>>>

-- ==== Sys2Proof/Machine/Alu.lean ====
section
/-! DEFINITION. The arithmetic instructions and the no-op selector variants (42_alu.md). Only `set_sz` writes flags, and only Z and
S (R420, R421); arithmetic wraps and never fails. -/

namespace Sys2Proof.Machine

/-- Write an arithmetic result to its register and set Z and S from it (the shared shape of R422 to R424). -/
def State.writeResultSz (s : State) (r : Reg) (v : Word) : State := (s.setReg r v).setSz v

/-- INC AX (R422). -/
def execIncAx (s : State) : Host.Outcome State Fault Refusal := .next (s.writeResultSz .ax (s.getReg .ax + 1#16))

/-- DEC AX (R423). -/
def execDecAx (s : State) : Host.Outcome State Fault Refusal := .next (s.writeResultSz .ax (s.getReg .ax - 1#16))

/-- DEC CX (R424). -/
def execDecCx (s : State) : Host.Outcome State Fault Refusal := .next (s.writeResultSz .cx (s.getReg .cx - 1#16))

/-- MUL CX (R425): the 32-bit product to DX:AX, FLAGS unchanged (90_conflicts.md C4). -/
def execMulCx (s : State) : Host.Outcome State Fault Refusal :=
  let p := mulWide (s.getReg .ax) (s.getReg .cx)
  .next ((s.setReg .ax (productLow p)).setReg .dx (productHigh p))

/-- 0xF7 with another selector (R426): nothing beyond the two bytes already fetched. -/
def execF7Nop (_sel : Byte) (s : State) : Host.Outcome State Fault Refusal := .next s

/-- CMP CX, imm16 (R427): the difference sets Z and S and is written nowhere. -/
def execCmpCxImm16 (imm : Word) (s : State) : Host.Outcome State Fault Refusal := .next (s.setSz (s.getReg .cx - imm))

/-- 0x81 with another selector (R428): nothing beyond the two bytes already fetched, no immediate (70_reset_and_hazards.md
R730; D20, log 21). -/
def execOp81Nop (_sel : Byte) (s : State) : Host.Outcome State Fault Refusal := .next s

end Sys2Proof.Machine
end

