-- ==== Sys2Proof/Laws/Exec.lean ====
section
/-! SUPPORT. What `exec` answers, one equation per constructor over the shared operations, for case analyses over all
instructions. -/

namespace Sys2Proof.Machine

/-- The arithmetic result's register and flags, as the two writes it is. -/
@[simp] theorem writeResultSz_eq (s : State) (r : Reg) (v : Word) : s.writeResultSz r v = (s.setReg r v).setSz v := rfl

@[simp] theorem exec_movAxImm16 (imm : Word) (s : State) : exec (.movAxImm16 imm) s = .next (s.setReg .ax imm) := rfl
@[simp] theorem exec_movBxImm16 (imm : Word) (s : State) : exec (.movBxImm16 imm) s = .next (s.setReg .bx imm) := rfl
@[simp] theorem exec_movCxImm16 (imm : Word) (s : State) : exec (.movCxImm16 imm) s = .next (s.setReg .cx imm) := rfl
@[simp] theorem exec_incAx (s : State) :
    exec .incAx s = .next ((s.setReg .ax (s.ax + 1#16)).setSz (s.ax + 1#16)) := rfl
@[simp] theorem exec_decAx (s : State) :
    exec .decAx s = .next ((s.setReg .ax (s.ax - 1#16)).setSz (s.ax - 1#16)) := rfl
@[simp] theorem exec_decCx (s : State) :
    exec .decCx s = .next ((s.setReg .cx (s.cx - 1#16)).setSz (s.cx - 1#16)) := rfl
@[simp] theorem exec_pushAx (s : State) : exec .pushAx s = .next (s.push s.ax) := rfl
@[simp] theorem exec_popAx (s : State) : exec .popAx s = .next (s.pop.2.setReg .ax s.pop.1) := rfl
@[simp] theorem exec_mulCx (s : State) :
    exec .mulCx s =
      .next ((s.setReg .ax (productLow (mulWide s.ax s.cx))).setReg .dx (productHigh (mulWide s.ax s.cx))) := rfl
@[simp] theorem exec_f7Nop (sel : Byte) (s : State) : exec (.f7Nop sel) s = .next s := rfl
@[simp] theorem exec_cmpCxImm16 (imm : Word) (s : State) :
    exec (.cmpCxImm16 imm) s = .next (s.setSz (s.cx - imm)) := rfl
@[simp] theorem exec_op81Nop (sel : Byte) (s : State) : exec (.op81Nop sel) s = .next s := rfl
theorem exec_jnzRel8 (rel : Byte) (s : State) :
    exec (.jnzRel8 rel) s = .next (if s.zf = false then s.setIp (s.ip + relOffset rel) else s) := rfl
@[simp] theorem exec_hlt (s : State) : exec .hlt s = .next s.halt := rfl
@[simp] theorem exec_unrecognized (op : Byte) (s : State) :
    exec (.unrecognized op) s = .next (s.raiseUnrecognizedOpcode op (s.ip - 1#16)) := rfl

/-- JNZ with Z clear jumps. -/
@[simp] theorem exec_jnzRel8_taken (rel : Byte) {s : State} (h : s.zf = false) :
    exec (.jnzRel8 rel) s = .next (s.setIp (s.ip + relOffset rel)) := by
  rw [exec_jnzRel8, if_pos h]

/-- JNZ with Z set falls through. -/
@[simp] theorem exec_jnzRel8_not_taken (rel : Byte) {s : State} (h : s.zf = true) :
    exec (.jnzRel8 rel) s = .next s := by
  rw [exec_jnzRel8, if_neg (by simp [h])]

end Sys2Proof.Machine
end

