-- ==== Sys2Proof/Syntax.lean ====
section
/-!
DEFINITION. The commands: one constructor per row of the spec's opcode table, with the row's operands. A command is a register access
of the host or an event at the block's pins, links, clocks and engines; each constructor's docstring gives the row's mnemonic,
its rule and what happens. Rows with operands stand first, otherwise the order is the table's.
-/
namespace Sys2Proof

open Machine (MotorIn MarkerIn LaneCause CacheErr CplStatus CfgReq StartIn LoadIn CalIn FrameIn MsgIn RegSpace
  Stored)
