-- ==== Sys2Proof/Machine/FieldsC.lean ====
section
/-!
DEFINITION. The register fields of blocks HIF, HQI, MEM, LCA, CFG, TRL, CAL and PWR, one definition per field of the register tables of the spec:
its number in the register store (block number x 1000 + position), its width and its reset value (R453: "per image",
"fuses" and "strap" stand as 0 here, the value before an image is placed, fuses are sensed or straps are sampled).
-/
namespace Sys2Proof.Machine
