-- ==== Sys2Proof/Machine/Events.lean ====
section
/-!
DEFINITION. The events of every block: one Event per event bit of the register tables, with its severity (R19) and, through
its event register, the PF1 vector of its source group (R458).
-/
namespace Sys2Proof.Machine
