-- ==== Sys2Proof/Machine/RegMap.lean ====
section
/-!
DEFINITION. The register address map (R455, R456 and the offset tables of every block): one RegDef per register, with its
PF1 BAR0 offset, its instance dimensions (count, stride) and its fields.
-/
namespace Sys2Proof.Machine
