-- ==== Sys2Proof/Machine/Sled.lean ====
section
/-!
DEFINITION. The sled axes (07): targets, the profile generator, homing, coil modes, stops. The meanings that call these are in
SledCmds.lean and TickCmds.lean; events that are head-fatal are answered by flag so that the caller can take the head to SAFE.
-/
namespace Sys2Proof.Machine

/-- Axis states (R159). -/
def slOFF : Nat := 0
def slUNHOMED : Nat := 1
def slHOMING : Nat := 2
def slIDLE : Nat := 3
def slMOVING : Nat := 4
def slSTOPPING : Nat := 5
def slFAULT : Nat := 6

/-- One step in units of 2^-32. -/
def oneStep : Int := 4294967296

/-- The state of axis h. -/
def State.axis (s : State) (h : Nat) : Nat := s.getF F.SLD_STATUS_STATE h

/-- An axis. -/
def State.sld (s : State) (h : Nat) : SldS := (s.head h).sld

/-- Write an axis. -/
def State.setSld (s : State) (h : Nat) (x : SldS) : State := s.setHead h { s.head h with sld := x }

/-- Change an axis. -/
def State.updSld (s : State) (h : Nat) (f : SldS → SldS) : State := s.setSld h (f (s.sld h))

/-- Put an axis into a state. -/
def State.setAxis (s : State) (h st : Nat) : State := s.setF F.SLD_STATUS_STATE h st

/-- Whole steps of a position, towards minus infinity. -/
def wholeSteps (p : Int) : Int := p / oneStep

/-- AHARD, AMAX, DMAX in units of 2^-32 (R148). -/
def State.sldAhard (s : State) (h : Nat) : Nat := s.getF F.SLD_AHARD_AHARD h * 256
def State.sldA (s : State) (h : Nat) : Nat := s.getF F.SLD_AMAX_AMAX h * 256
def State.sldD (s : State) (h : Nat) : Nat := s.getF F.SLD_DMAX_DMAX h * 256

/-! ### Targets (R154, R158) -/

/-- Clamp a target to the soft limits once homed; the flag says that it was clamped (R154). -/
def State.softClamp (s : State) (h : Nat) (x : Int) : Int × Bool :=
  if s.isSet F.SLD_STATUS_HOMED h then
    let lo := sgn 32 (s.getF F.SLD_SOFT_MIN_POS h) * oneStep
    let hi := sgn 32 (s.getF F.SLD_SOFT_MAX_POS h) * oneStep
    let y := clampI lo hi x
    (y, decide (y ≠ x))
  else (x, false)

/-- Give an axis a new target (R154). -/
def State.setTarget (s : State) (h : Nat) (x : Int) : State :=
  let c := s.softClamp h x
  (s.updSld h fun a => { a with x := c.1 }).onlyIf c.2 fun t => t.raiseSld E.SLD_SOFT_LIMIT h

/-- The park position. -/
def State.parkPos (s : State) (h : Nat) : Int := sgn 32 (s.getF F.SLD_PARK_POS h) * oneStep

/-- The axis may take targets. -/
def State.axisTakes (s : State) (h : Nat) : Bool := s.axis h = slIDLE || s.axis h = slMOVING

/-- The nearest whole step to a position. -/
def nearStep (p : Int) : Int := (p + oneStep / 2) / oneStep * oneStep

/-- The stopping point of a sled at deceleration D, a whole number of steps, rounded away from p (R157, R159); at rest it is the
step nearest to p, and with D = 0 the next step.
DESIGN CHOICE, unsafe: log 108. -/
def stopPoint (d : Nat) (p v : Int) : Int :=
  let far := if d = 0 then p else p + sgnI v * (ceilDiv (v.natAbs * v.natAbs) (2 * d) : Nat)
  if v = 0 then nearStep p else if 0 < v then -(-far / oneStep) * oneStep else far / oneStep * oneStep

/-! ### Coil modes (R155) -/

/-- Coil mode (R76) and current amplitude, 2^-12 of full scale (R155). -/
def State.coils (s : State) (h : Nat) : Nat × Nat :=
  let a := s.sld h
  let st := s.axis h
  let run := s.getF F.SLD_CUR_RUN h
  if st = slMOVING || st = slHOMING || st = slSTOPPING then (0, run)
  else if st = slIDLE then
    if a.rest < s.getF F.SLD_CUR_DELAY h then (0, run)
    else if a.short then (2, 0)
    else
      match s.getF F.SLD_CTL_STILL h with
      | 1 => (1, 0)
      | 2 => (2, 0)
      | _ => (0, s.getF F.SLD_CUR_HOLD h)
  else if st = slFAULT then (2, 0)
  else (1, 0)

/-! ### Entering states (R159) -/

/-- Pending targets are discarded when the axis leaves IDLE and MOVING, a seek target with them (R158); a request of the Collier
is discarded where it arrives (R154). -/
def SldS.dropPend (a : SldS) : SldS := { a with pend := none, rise := none, rel := none }

/-- A move begins: its events may be raised again (R150), the jerk limit applies (R151), and coils that are off or shorted are
energised for one profile tick first (R155). -/
def State.beginMove (s : State) (h : Nat) : State :=
  if s.axis h = slMOVING then s
  else
    let cold := (s.coils h).1 != 0
    (s.updSld h fun a =>
      { a with raised := false, limited := false, passed := false, lifted := false, rest := 0, cold := cold }).setAxis h slMOVING
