/-- The oldest bit leaves the data detector when 64 newer ones are in it (R198). -/
def State.softOut (s : State) (c : Nat) : State :=
  match (s.chan c).rx.data.pend[64]? with
  | none => s
  | some p =>
    let s1 := s.updRx c fun y => { y with
      data := { y.data with pend := y.data.pend.take 64 }, soft := if p.data then (p.soft :: y.soft).take 40200 else y.soft }
    if p.data then s1.envAverage c p.soft else s1

/-- A decision leaves the detector that runs on all physical bits, for the pillar correlator (R201).
DESIGN CHOICE, safe: log 104. -/
def RxS.physOut (x : RxS) : RxS :=
  match x.phys.pend[64]? with
  | none => x
  | some p => { x with phys := { x.phys with pend := x.phys.pend.take 64 }, dec := (p.bit :: x.dec).take 512,
                       decAt := if p.nb = 0 then 1 else x.decAt + 1 }

/-! ### One bit -/

/-- The equaliser: bit n, the eighth newest of the corrected samples, and the detectors (R195, R198, R200). -/
def State.equalise (s : State) (c : Nat) : State :=
  let zs := (s.chan c).rx.zs
  match zs[7]? with
  | none => s
  | some b =>
    let win := (zs.take 15).map (·.z)
    let sum := (win.mapIdx fun t z => sgn 16 (s.getF F.CHN_EQ_TAP_TAP (15 * c + t)) * z).foldl (· + ·) 0
    let y := satS 12 (rnd 14 sum)
    let q := s.chanQ c
    let p : PendBit := { data := decide (q ≤ b.nb), pos := b.pos, num := b.num, nb := b.nb, y := y, win := win,
                         clean := zs.all fun v => !v.bad, bad := b.bad, env := b.env }
    let s1 := (s.onlyIf (y != rnd 14 sum) fun t => t.raiseChn E.CHN_EQ_SAT c).updRx c fun x => RxS.physOut { x with phys := x.phys.step p none }
    let feed (t : State) (f : TrellisS → TrellisS) : State := ((t.updRx c fun x => { x with data := f x.data }).tentative c).softOut c
    if q ≤ b.nb then feed s1 fun d => d.step p none
    else if b.nb < 3 then feed s1 fun d => d.step p (some (b.nb != 0))
    else if b.nb + 1 = q then
      (s1.updRx c fun x => { x with data := x.data.restart }).forEach [0, 1, 2] fun t _ => feed t TrellisS.land
    else s1

/-- A channel bit is sampled: bit nb of the pillar period (the Q pillar bits first), its value r and whether its word was poisoned,
missing or clipped (R190, R211, R212). -/
def State.rxBit (s : State) (c nb : Nat) (r : Int) (bad : Bool) : State :=
  let q := s.chanQ c
  let z := correct (s.getF F.CHN_CORR_GAIN c) (sgn 12 (s.getF F.CHN_CORR_OFS c)) (sgn 12 (s.getF F.CHN_CORR_ASYM_ASYM c)) r
  let x := (s.chan c).rx
  let old := (x.zs.take 31).map (·.z)
  let env := (old.foldl max z - old.foldl min z).toNat
  let b : ZBit := { z := z, bad := bad, nb := nb, pos := 49 * q * s.getF F.CHN_WOB_STATUS_PILLAR c + nb - q, num := x.num, env := env }
  let s1 := s.updRx c fun y => { y with zs := (b :: y.zs).take 32, num := y.num + 1 }
  (s1.dropRuns c b.num env).equalise c
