/-! ### Deck states, gates and brakes -/

/-- Put a deck into a state (R185, R22). -/
def State.setDeck (s : State) (d st : Nat) : State :=
  let s1 := (s.setF F.WND_STATUS_STATE d st).putF F.GLB_DECK_FAULT_DECK 0 d (decide (st = dkFAULT))
  (if st = dkSPINUP then s1 else s1.setF F.WND_STATUS_PHASE d 0).ltrUpdate

/-- Enter a spin-up phase. -/
def State.setPhase (s : State) (d ph : Nat) : State :=
  (s.setF F.WND_STATUS_PHASE d ph).updWnd d fun w => { w with phaseAt := s.tick, waitRest := false }

/-- Turn all gates off: the lock is lost, the chopper is off (R170, R178). -/
def State.gatesOff (s : State) (d : Nat) : State :=
  let s1 := (((((s.setB F.WND_STATUS_LOCKED d false).setF F.WND_STATUS_REF d 0).setB F.WND_STATUS_ANGLE_VALID d false).setF
    F.WND_STATUS_SECTOR d 0).setB F.WND_STATUS_SHORT d false).setB F.WND_STATUS_CHOP_ON d false
  ((s1.updWnd d fun w => { w with gates := .off, next := none, offRun := 0, restRun := 0, lockRun := 0, errRun := 0, emfRun := 0,
                                  eps := none, found := none, chopFull := false, rises := 0, skipAt := none }).emit
    (.gatesOff d)).emit (.chopper d false)

/-- Start winding-short braking (R177). -/
def State.startShort (s : State) (d : Nat) : State :=
  let s1 := ((s.setB F.WND_STATUS_SHORT d true).setF F.WND_STATUS_SECTOR d 0).setB F.WND_STATUS_AT_REST d false
  (s1.updWnd d fun w => { w with gates := .short, next := none, brake := .short 0 none, skipAt := none, restRun := 0 }).emit
    (.gatesShort d)

/-- Start controlled deceleration: the ramp speed falls from where it stands (R177). -/
def State.startRamp (s : State) (d : Nat) : State :=
  s.updWnd d fun w => { w with brake := .ramp, regenRaised := false,
                               negLim := (s.getF F.WND_ILIM_IMAX d : Nat) * 256 }

/-- The deck enters SPINUP at MEASURE: all gates off (R176). -/
def State.enterMeasure (s : State) (d : Nat) : State :=
  (((s.gatesOff d).setDeck d dkSPINUP).updWnd d fun w =>
    { w with spinAt := s.tick, tries := 0, brake := .none, negLim := (s.getF F.WND_ILIM_IMAX d : Nat) * 256 }).setPhase d 1

/-- What the Winder does on a deck-fatal event (R38, R166, R181). -/
inductive FatalBrake where
  | auto | short | hold | overrun
  deriving DecidableEq, Repr

/-- The action of a deck-fatal event on deck d (R17, R19, R181, R185). -/
def State.deckFatal (s : State) (d : Nat) (b : FatalBrake) : State :=
  let st := s.deck d
  if st = dkEMPTY || st = dkFAULT then s
  else
    let s1 := ((s.setDeck d dkFAULT).setB F.WND_STATUS_ANGLE_VALID d false).updWnd d fun w => { w with fatalAt := some s.tick }
    let s2 := match b with
      | .auto => if s.isSet F.WND_STATUS_LOCKED d && !(s.wn d).chopFault then s1.startRamp d else s1.startShort d
      | .short => s1.startShort d
      | .hold => s1
      | .overrun => s1
    s2.deckHeadsFatal d
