-- ==== Sys2Proof/Machine/TickOps.lean ====
section
/-!
DEFINITION. What happens in one servo tick (R27, R35): the DRIVE items and TICK blocks sent, the STATUS and SERVO items taken
(R90), the Collier's computation (R100 to R123), the write gate (R258 to R261), reads that span two band positions (R227) and the
Collier's overrun (R38, R39). The meanings of the tick rows are in TickCmds.lean.
-/
namespace Sys2Proof.Machine

/-- Change a write cycle. -/
def State.updWrite (s : State) (h : Nat) (f : WriteS → WriteS) : State := s.setHead h { s.head h with write := f (s.head h).write }

/-! ### Sending (R75, R76) -/

/-- A drive value in S0.15 (R76). -/
def drive15 (u : Int) : Nat := unsgn 16 (min 32767 (rnd 8 u))

/-- The head's lens is retracted (R117). -/
def retracted (st : Nat) : Bool := st = hdOFF || st = hdPARKED || st = hdSAFE

/-- The fields of a DRIVE item that are never repeated: LASER, RETRACT and word 2 (R76, R117, R255, R258).
DEDUCED, unsafe: log 32. -/
def State.word2 (s : State) (h : Nat) (d : Drive) : Drive :=
  let st := s.clr h
  let w := (s.head h).write
  let on := st == hdWRITE
  { d with tag := (s.tick + 1) % 2 ^ 16, laser := laserOf st, retract := retracted st, wg := on && w.wgNext,
           wstrat := if on then w.power.2.1 else 0, peak := if on then w.power.2.2.1 else 0,
           bias := if on then w.power.2.2.2.1 else 0, cool := if on then w.power.2.2.2.2 else 0 }

/-- The DRIVE item of the next tick (R38, R76). -/
def State.nextDrive (s : State) (h : Nat) : Drive :=
  let c := s.cl h
  if s.clr h = hdOFF then s.word2 h { layer := c.drive.layer }
  else if c.rep then s.word2 h c.drive
  else
    let sl := s.sledDrive h (s.tick % 20 + 1)
    s.word2 h { focus := drive15 (s.loop h 0).u, track := drive15 (s.loop h 1).u, tilt := drive15 (s.loop h 2).u,
                layer := s.getF F.CLR_POS_LAYER h, sledA := sl.1, sledB := sl.2.1, sledMode := sl.2.2,
                rpwr := s.getF F.CLR_RP_STATUS_CODE h }

/-- Send head h's DRIVE item and TICK for the tick that begins. -/
def State.sendTick (s : State) (h : Nat) : State :=
  let d := s.nextDrive h
  let s1 := (s.updClr h fun c => { c with drive := d, rep := false }).updWrite h fun w => { w with wg := d.wg, wgNext := false }
  let s2 := if s.linkUp h then s1.sendItem h 8 d.tag d.words else s1
  if s.linkUp h || s.lk h = lkTRAIN then
    s2.forEach [0, 1] fun t j => t.onlyIf (t.downOn h j) fun u =>
      u.emit (.tickBlock h j (tickBlock (s.tick + 1)) (s.getF F.LNK_TICK_LEAD_LEAD h))
  else s2

/-! ### STATUS (R73, R84, R90, R95) -/

/-- The head leaves every state but SAFE for OFF (R118). -/
def State.headOff (s : State) (h : Nat) : State :=
  if s.clr h = hdSAFE || s.clr h = hdOFF then s
  else (((s.requeueRead h).interruptOp h false).withdraw h).setClr h hdOFF

/-- A head-fatal event of the link: FAILED, and the head to SAFE (R84). -/
def State.linkLost (s : State) (h : Nat) (e : Event) : State :=
  (((s.raiseLnk e h).headFatal h).linkDown h lkFAILED).headOff h

/-- The SEQ of the LINK_CMD last sent. -/
def State.cmdOut (s : State) (h : Nat) : Nat := ((s.link h).cmdSeq + 255) % 256

/-- CMD_ACK of the outstanding LINK_CMD (R95). -/
def State.cmdAck (s : State) (h seq result : Nat) : State :=
  if s.isSet F.LNK_HFE_CMD_BUSY h && seq == s.cmdOut h then
    (s.setB F.LNK_HFE_CMD_BUSY h false).setF F.LNK_HFE_CMD_RESULT h result
  else s

/-- FAULT and DLOCK of a STATUS item (R84); in TRAIN and OFF they have no such effect (R86). -/
def State.statusFaults (s : State) (h fault : Nat) (dlock : Bool) : State :=
  if !s.linkUp h then s
  else if fault ≠ 0 then
    let s1 := s.onlyIf (!dlock) fun t => t.raiseLnk E.LNK_DOWN_LOST h
    s1.linkLost h E.LNK_HFE_FAULT
  else if !dlock then s.linkLost h E.LNK_DOWN_LOST
  else s

/-- Take the STATUS item of the tick. -/
def State.takeStatus (s : State) (h : Nat) : State :=
  let r := s.takeTick h 1 s.tick
  match r.2 with
  | none =>
    let c := ((r.1.updLink h fun l => { l with ldm := none }).limitSample h none).chatter h
    if c.2 then c.1.headFatal h else c.1
  | some p =>
    let w := p.words.getD 0 0
    let x := p.words.getD 1 0
    let s1 := ((((r.1.setF F.LNK_HFE_STATUS_FAULT h (bitsOf w 31 24)).setF F.LNK_HFE_STATUS_DLOCK0 h (bitsOf w 23 23)).setF
      F.LNK_HFE_STATUS_DLOCK1 h (bitsOf w 22 22)).setF F.LNK_HFE_STATUS_DCRC h (bitsOf w 21 16)).setF
      F.LNK_HFE_STATUS_DRV_TAG h (bitsOf w 15 0)
    let s2 := s1.updLink h fun l =>
      { l with ldm := some (bitsOf w 63 48), limit := bitsOf w 47 47 = 1, temp := bitsOf w 43 32, status := true }
    let s3 := s2.cmdAck h (bitsOf x 63 56) (bitsOf x 55 48)
    let s4 := s3.limitSample h (some (bitsOf w 47 47 = 1))
    let s5 := s4.chatter h
    (if s5.2 then s5.1.headFatal h else s5.1).statusFaults h (bitsOf w 31 24) (bitsOf w 23 22 = 3)

/-! ### The angle window of a tick (R171) -/

/-- The head angle at the tick's strobe, counts x 2^-16. -/
def State.headAngle (s : State) (h : Nat) : Nat :=
  ((s.theta (deckOfHead h) + 65536 - s.getF F.LRN_MOUNT_MOUNT h % 65536) % 65536) * 65536

/-- The head angles that pass in this tick: start and length; they follow on the last tick's.
DEDUCED, unsafe: log 24. -/
def State.window (s : State) (h : Nat) : Nat × Nat :=
  let a := s.headAngle h
  let fin := a + s.dtheta (deckOfHead h)
  match (s.cl h).winAt with
  | none => (a, s.dtheta (deckOfHead h))
  | some b =>
    let len := (fin + 2 ^ 32 - b) % 2 ^ 32
    (b, if len < 2 ^ 31 then len else 0)

/-- An angle (in counts x 2^-16) lies in a window. -/
def inWindow (w : Nat × Nat) (x : Nat) : Bool := decide ((x + 2 ^ 32 - w.1) % 2 ^ 32 < w.2)

/-- Remember where the window of the tick ends; without a valid angle there is none. -/
def State.endWindow (s : State) (h : Nat) (w : Nat × Nat) : State :=
  let v := s.angleValid (deckOfHead h)
  s.updClr h fun c => { c with winAt := if v then some ((w.1 + w.2) % 2 ^ 32) else none }

/-! ### Off-track and flags (R113 to R116) -/

/-- FOCUS_OK (R113). -/
def State.focusOk (s : State) (h : Nat) : State :=
  s.setB F.CLR_STATUS_FOCUS_OK h
    (s.closed h 0 && decide ((((s.cl h).slot 0).natAbs : Int) ≤ s.s15 h F.CLR_FOCUS_TH_FE_OK))

/-- The head is in ACQUIRE to HOLD (R117, R118). -/
def working (st : Nat) : Bool := 2 ≤ st && st ≤ 7

/-- The head follows: FOLLOW, WRITE or VERIFY. -/
def follows (st : Nat) : Bool := st == hdFOLLOW || st == hdWRITE || st == hdVERIFY

/-- The runs of ticks within and beyond the bands, and TF (R113, R116). -/
def State.trackFlag (s : State) (h : Nat) : State :=
  let x := vget (s.cl h).x 0 1
  let on := s.closed h 1
  let tfIn := otWithin x (s.getF F.CLR_TRACK_TH_TF_BAND h)
  let good := working (s.clr h) && on && s.isSet F.CLR_STATUS_FOCUS_OK h && tfIn
  let s1 := s.updClr h fun c =>
    { c with tfGood := if good then min 64 (c.tfGood + 1) else 0, tfBad := if on && !tfIn then min 8 (c.tfBad + 1) else 0,
             wgGood := if on && otWithin x (s.getF F.CLR_TRACK_TH_WG_BAND h) then min 64 (c.wgGood + 1) else 0 }
  let tf := s.isSet F.CLR_STATUS_TF h
  let c := s1.cl h
  if !on || decide (8 ≤ c.tfBad) then (if tf then (s1.setB F.CLR_STATUS_TF h false).chanFollow h else s1)
  else if 64 ≤ c.tfGood then s1.setB F.CLR_STATUS_TF h true
  else s1

/-- A shock (R115). -/
def State.shocked (s : State) (h : Nat) : Bool :=
  follows (s.clr h) && (!otWithin (vget (s.cl h).x 0 1) (s.getF F.CLR_SHOCK_TH_SHOCK_OT h) ||
    decide (s.s15 h F.CLR_SHOCK_TH_SHOCK_FE < (((s.cl h).slot 0).natAbs : Int)))

/-- The effect of a shock: TF falls and its run begins anew.
DEDUCED, unsafe: log 29. -/
def State.shock (s : State) (h : Nat) : State :=
  if s.shocked h then
    (((s.raise E.CLR_SHOCK h).setB F.CLR_STATUS_TF h false).updClr h fun c => { c with sinceShock := 0, tfGood := 0 }).chanFollow h
  else s

/-- A track slip (R115). -/
def State.slip (s : State) (h : Nat) : State := ((s.raise E.CLR_TRACK_SLIP h).loseTrack h).enterHold h false

/-- SUM is below SUM_LOST with focus closed (R118). -/
def State.sumLost (s : State) (h : Nat) : Bool :=
  working (s.clr h) && s.closed h 0 && decide ((s.cl h).slot 4 < s.s15 h F.CLR_FOCUS_TH_SUM_LOST)

/-- A track slip, and focus lost for four ticks with focus closed: of the rows that match in one tick, SAFE ranks before HOLD, and HOLD
before ACQUIRE (R118). -/
def State.slipOrLoss (s : State) (h : Nat) (dx : Int) : State :=
  let slips := follows (s.clr h) && dx != 0
  let n := if s.sumLost h then min 4 ((s.cl h).sumLow + 1) else 0
  let s1 := s.updClr h fun c => { c with sumLow := n }
  let ls := s.tick :: (s.cl h).losses.filter fun k => decide (s.ticksSince k < 400000)
  let lost (t : State) : State := t.updClr h fun c => { c with sumLow := 0, losses := ls }
  if n = 4 ∧ 3 ≤ ls.length then ((lost s1).raise E.CLR_FOCUS_REPEAT h).headFatal h
  else if slips then s1.slip h
  else if n = 4 then (((lost s1).raise E.CLR_FOCUS_LOST h).interruptOp h true).beginAcquire h (s.getF F.CLR_POS_LAYER h)
  else s1

/-- The head waits for a position fix with its operation (R118). -/
def State.waitsFix (s : State) (h : Nat) : Bool :=
  s.clr h == hdFOLLOW && (s.head h).op.isSome && (!s.isSet F.CLR_STATUS_TRK_VALID h || s.isSet F.CLR_POS_EST h)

<<<

# TASK OBJECTIVE
Above are the records; print exactly the lines from the line with "def State.writeResultSz (s" to the line with "CX (R424). -/", including both, and nothing else.

# ANSWER SECTION
def State.writeResultSz (s : State) (r : Reg) (v : Word) : State := (s.setReg r v).setSz v

/-- INC AX (R422). -/
def execIncAx (s : State) : Host.Outcome State Fault Refusal := .next (s.writeResultSz .ax (s.getReg .ax + 1#16))

/-- DEC AX (R423). -/
def execDecAx (s : State) : Host.Outcome State Fault Refusal := .next (s.writeResultSz .ax (s.getReg .ax - 1#16))

/-- DEC CX (R424). -/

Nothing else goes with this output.